Another time, I was taking a Business Law class. At the end of class, one of the girls was at the top of the stairs, and yelled something at me. Young women will sometimes get loud in a guy’s presence when they like him, in order to get his attention, as if to say, “Look at me”! So, I walked up the stairs and we had a nice chat, and she asked me for a ride home! Before I could drive out of the parking lot, she asked if I was looking for girlfriend! Now, keep in mind, I spoke to this woman for the first time only five minutes ago. I looked like a deer in the headlights again! It was a little fast and strong. However, we became friends, and are still friends today.
By the way, men are not intimidated by beautiful women. It’s just that some men have run into beautiful women in the past who were not so nice, so that now, they are a little skeptical of these beautiful creatures. They should give them a chance, not all beauty queens are high maintenance (most are).
I would suggest approaching people subtly. I don’t recommend men buy ladies drinks at a bar to get attention. All that tends to do is lighten a man’s wallet. Plus, gifts in the beginning do not build attraction. Instead, use your intuition and try to read people’s body language and facial expressions like a good poker player, to see who likes you first, and give them a chance to approach you first; In other words, use you intuition. Talk is cheap but actions – body language, eyes, and facial expressions tell the true tale, they scream.

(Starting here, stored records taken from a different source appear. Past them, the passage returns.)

/-- The free deadline in its three outcomes and a step before it, the rise after a timeout, the three clears, with SCL held
low and not, and a check and a watch, at its time and a step before it. -/
theorem witness_ClosesClearsAndChecksEnd :
    (∀ low : Bool, ∃ s : State, s.bus.freeAt = some 94#32 ∧ s.comesDue 94#32 2000 ∧ s.bus.status = .owned
        ∧ s.bus.transaction = none ∧ s.bus.scl = !low ∧ s.bus.sda = true)
      ∧ (∃ s : State, s.bus.freeAt = some 94#32 ∧ s.comesDue 94#32 2000 ∧ s.bus.status = .clearing ∧ s.bus.transaction ≠ none)
      ∧ (∃ s : State, s.bus.freeAt = some 2000#32 ∧ ¬s.comesDue 2000#32 2000)
      ∧ (∃ s : State, s.bus.status = .owned ∧ s.bus.awaitRise = true)
      ∧ (∀ c : ClearCause, ∃ s : State, s.bus.clear = some c ∧ s.bus.lowStart = none)
      ∧ (stretched live).bus.lowStart ≠ none
      ∧ (∃ s : State, ∃ next, s.bus.status = .stuck ∧ s.bus.nextCheck = some next ∧ next.period = next.since.elapsed s.now
        ∧ s.bus.clear = none ∧ s.bus.watch = none)
      ∧ ∃ s : State, s.bus.status = .stuck ∧ s.bus.watch = some 0#32 ∧ ¬s.comesDue (0#32 + 2000#32) 2000
        ∧ (atTime 0#32 1 s).comesDue (0#32 + 2000#32) 2000 := by
  unfold State.comesDue
  exact ⟨fun low => ⟨onLines fun b => { b with status := .owned, scl := !low, freeAt := some 94#32 }, rfl, by cases low <;> decide +kernel,
      rfl, rfl, rfl, rfl⟩,
    ⟨onLines fun b => { (carrying .stream .open live).bus with status := .clearing, freeAt := some 94#32 }, rfl, by decide +kernel,
      rfl, by decide +kernel⟩,
    ⟨onLines fun b => { b with freeAt := some 2000#32 }, rfl, by decide +kernel⟩,
    ⟨onLines fun b => { b with status := .owned, awaitRise := true }, rfl, rfl⟩,
    fun c => ⟨onLines fun b => { b with clear := some c }, rfl, rfl⟩, by decide +kernel,
    ⟨atTime 50#32 0 (onLines fun b => { b with status := .stuck, nextCheck := some { since := live.now, period := 500 } }), _,
      rfl, rfl, by decide +kernel, rfl, rfl⟩,
    ⟨onLines fun b => { b with status := .stuck, watch := some 0#32 }, rfl, rfl, by decide +kernel, by decide +kernel⟩⟩

/-- The close that is still sent at its free deadline, SCL held low and not; a clear whose pulses have not found SDA high, before
the first one and in it, and one that has. -/
theorem witness_ClosesClearsAndChecksEnd_halves :
    (∀ low : Option Stamp, ∃ s : State, ∃ w, s.bus.freeAt = some 94#32 ∧ s.comesDue 94#32 2000 ∧ s.bus.status = .owned
        ∧ s.bus.transaction = none ∧ s.bus.wire = some w ∧ s.bus.lowStart = low)
      ∧ clearOfStuck.stillHeld ∧ (inBit (.pulseLow 9) clearOfStuck).stillHeld
      ∧ ¬(inBit (.closeLow none) clearOfStuck).stillHeld
      ∧ clearOfStuck.bus.clear = some .stuckCheck ∧ clearOfStuck.bus.lowStart = none := by
  unfold State.comesDue
  refine ⟨fun low => ⟨onLines fun b => { b with status := .owned, freeAt := some 94#32, lowStart := low, wire := some ⟨.closeHigh none, 0#32⟩ },
    _, rfl, (by unfold State.comesDue; decide +kernel : live.comesDue 94#32 2000), rfl, rfl, rfl, rfl⟩, ⟨rfl, nofun⟩, ⟨rfl, ?_⟩, ?_, rfl, rfl⟩
  · rintro w ⟨⟩
    exact ⟨9, .inl rfl⟩
  · rintro ⟨-, h⟩
    obtain ⟨k, h | h⟩ := h _ rfl <;> cases h

/-- R121: a clear of the check fails while SDA is held, and not once a pulse has found it high. -/
theorem test_clear_fails_while_held :
    (after (.busClearEnd false) (inBit (.pulseHigh 3) clearOfStuck)).bus.clear = none
      ∧ (after (.busClearEnd false) (inBit (.closeLow none) clearOfStuck)).bus.clear = some .stuckCheck := by decide +kernel

/-- A buffer whose retry count stands at the limit. -/
def exhausted : State :=
  put 2 { sending.buffer 2 with hold := some { sendingHold with retries := 3 } } sending

/-- A loss and a timeout of a run, below the retry limit and at it; a fill; a run that has only 00h left to send. -/
theorem witness_CutOffCommitsAreRetried :
    (sending.ModeOrdered ∧ (stretched sending).ModeOrdered ∧ exhausted.ModeOrdered ∧ filling.ModeOrdered)
      ∧ sending.canBeCut .lost ∧ (stretched sending).canBeCut .timeout ∧ (stretched (sendingIn .close)).canBeCut .timeout ∧ exhausted.canBeCut .lost
      ∧ (stretched exhausted).canBeCut .timeout ∧ sending.hasBitToRelease ∧ exhausted.hasBitToRelease
      ∧ (filling.canBeCut .lost ∧ filling.job = some (.fill 3))
      ∧ (withTransfer (transfer (.run 2) .send [0#8]) sending).canBeCut .lost
      ∧ sending.job = some (.run 2) ∧ sendingHold.retries < sending.layout.params.retries
      ∧ (sending.record sendingHold.device).status = .ready ∧ (filling.record 2).status = .ready
      ∧ (fieldsOf (exhausted.buffer 2)).retries = exhausted.layout.params.retries
      ∧ (exhausted.bufferState 2).uncommitted = true ∧ exhausted.undisturbed = true ∧ exhausted.events.log.length < 8
      ∧ (∀ bytes, sending.agrees bytes = true ∧ (stretched sending).agrees bytes = true ∧ exhausted.agrees bytes = true
        ∧ (stretched exhausted).agrees bytes = true ∧ filling.agrees bytes = true) :=
  ⟨⟨sending_ordered _, by constructor <;> decide +kernel, by constructor <;> decide +kernel, by constructor <;> decide +kernel⟩,
    ⟨rfl, by decide +kernel, rfl, by decide +kernel⟩, ⟨rfl, by decide +kernel, _, rfl, by decide +kernel⟩,
    ⟨rfl, by decide +kernel, _, rfl, by decide +kernel⟩, ⟨rfl, by decide +kernel, rfl, by decide +kernel⟩, ⟨rfl, by decide +kernel, _, rfl, by decide +kernel⟩,
    ⟨_, rfl, .inr (.inr (.inr ⟨rfl, 1#8, by decide, by decide⟩))⟩, ⟨_, rfl, .inr (.inr (.inr ⟨rfl, 1#8, by decide, by decide⟩))⟩,
    ⟨⟨rfl, by decide +kernel, rfl, by decide +kernel⟩, rfl⟩, ⟨rfl, by decide +kernel, rfl, by decide +kernel⟩, by decide +kernel,
    by decide +kernel, by decide +kernel, by decide +kernel, by decide +kernel, by decide +kernel, by decide +kernel,
    by decide +kernel, fun _ => ⟨agrees_of_no_wire _ _ rfl, agrees_of_no_wire _ _ rfl,
      agrees_of_no_wire _ _ rfl, agrees_of_no_wire _ _ rfl, agrees_of_no_wire _ _ rfl⟩⟩

/-- The sensor sequence cut off in its SEND step, by a loss below and at the retry limit and by a timeout. -/
theorem witness_CutOffSequencesAreRerunOrFinish :
    let s := sensorOnBus 2 0 .send [0x90#8] false
    let last := sensorOnBus 2 3 .send [0x90#8] false
    (s.ModeOrdered ∧ last.ModeOrdered ∧ (stretched s).ModeOrdered)
      ∧ s.canBeCut .lost ∧ last.canBeCut .lost ∧ (stretched s).canBeCut .timeout ∧ s.phase ≠ some .close ∧ last.phase ≠ some .close ∧ s.job = some .sequence
      ∧ s.slot.state = .running sensorSteps 1 0 0 2 0 false ∧ last.slot.state = .running sensorSteps 1 0 3 2 0 false
      ∧ sensorSteps[2 - 1]? = some (.send 1 true) ∧ 1 ≤ 0 + s.unsent ∧ s.slot.outArea[0 + 0]? = some 0x90#8
      ∧ 0 < s.layout.params.retries ∧ last.layout.params.retries = 3 :=
  ⟨⟨by constructor <;> decide +kernel, by constructor <;> decide +kernel, by constructor <;> decide +kernel⟩,
    ⟨rfl, by decide +kernel, rfl, by decide +kernel⟩, ⟨rfl, by decide +kernel, rfl, by decide +kernel⟩,
    ⟨rfl, by decide +kernel, _, rfl, by decide +kernel⟩, by decide +kernel⟩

I once had two women sitting next to me. One complained about her mascara running. I blurted out, “I’m trying to cut down myself!, which lead to a fun conversation with the two of them. If you are not funny, just be sociable and smile a lot.
I don’t say that women should hit on guys. Why risk rejection when most guys will do it anyway? Yet, if you are not sure you will see them again, somebody has to slide their phone across the bar and say, “Put your number in my phone please”. I’m not here to tell you what to do, I just give people the information. Like Joe Friday would say, “Just the facts ma’am”. You are always your own best counselor, when you rely on your gut feelings.
Do men like being approached by women? – It depends on if they are attracted to you, and how you shake your money-maker. It’s pretty much the same for both men and women. Playing hard to get doubles attraction. Don’t be all hot-to-trot like the hot pepper. Do you know what a hot pepper does? He gets jalapeno face!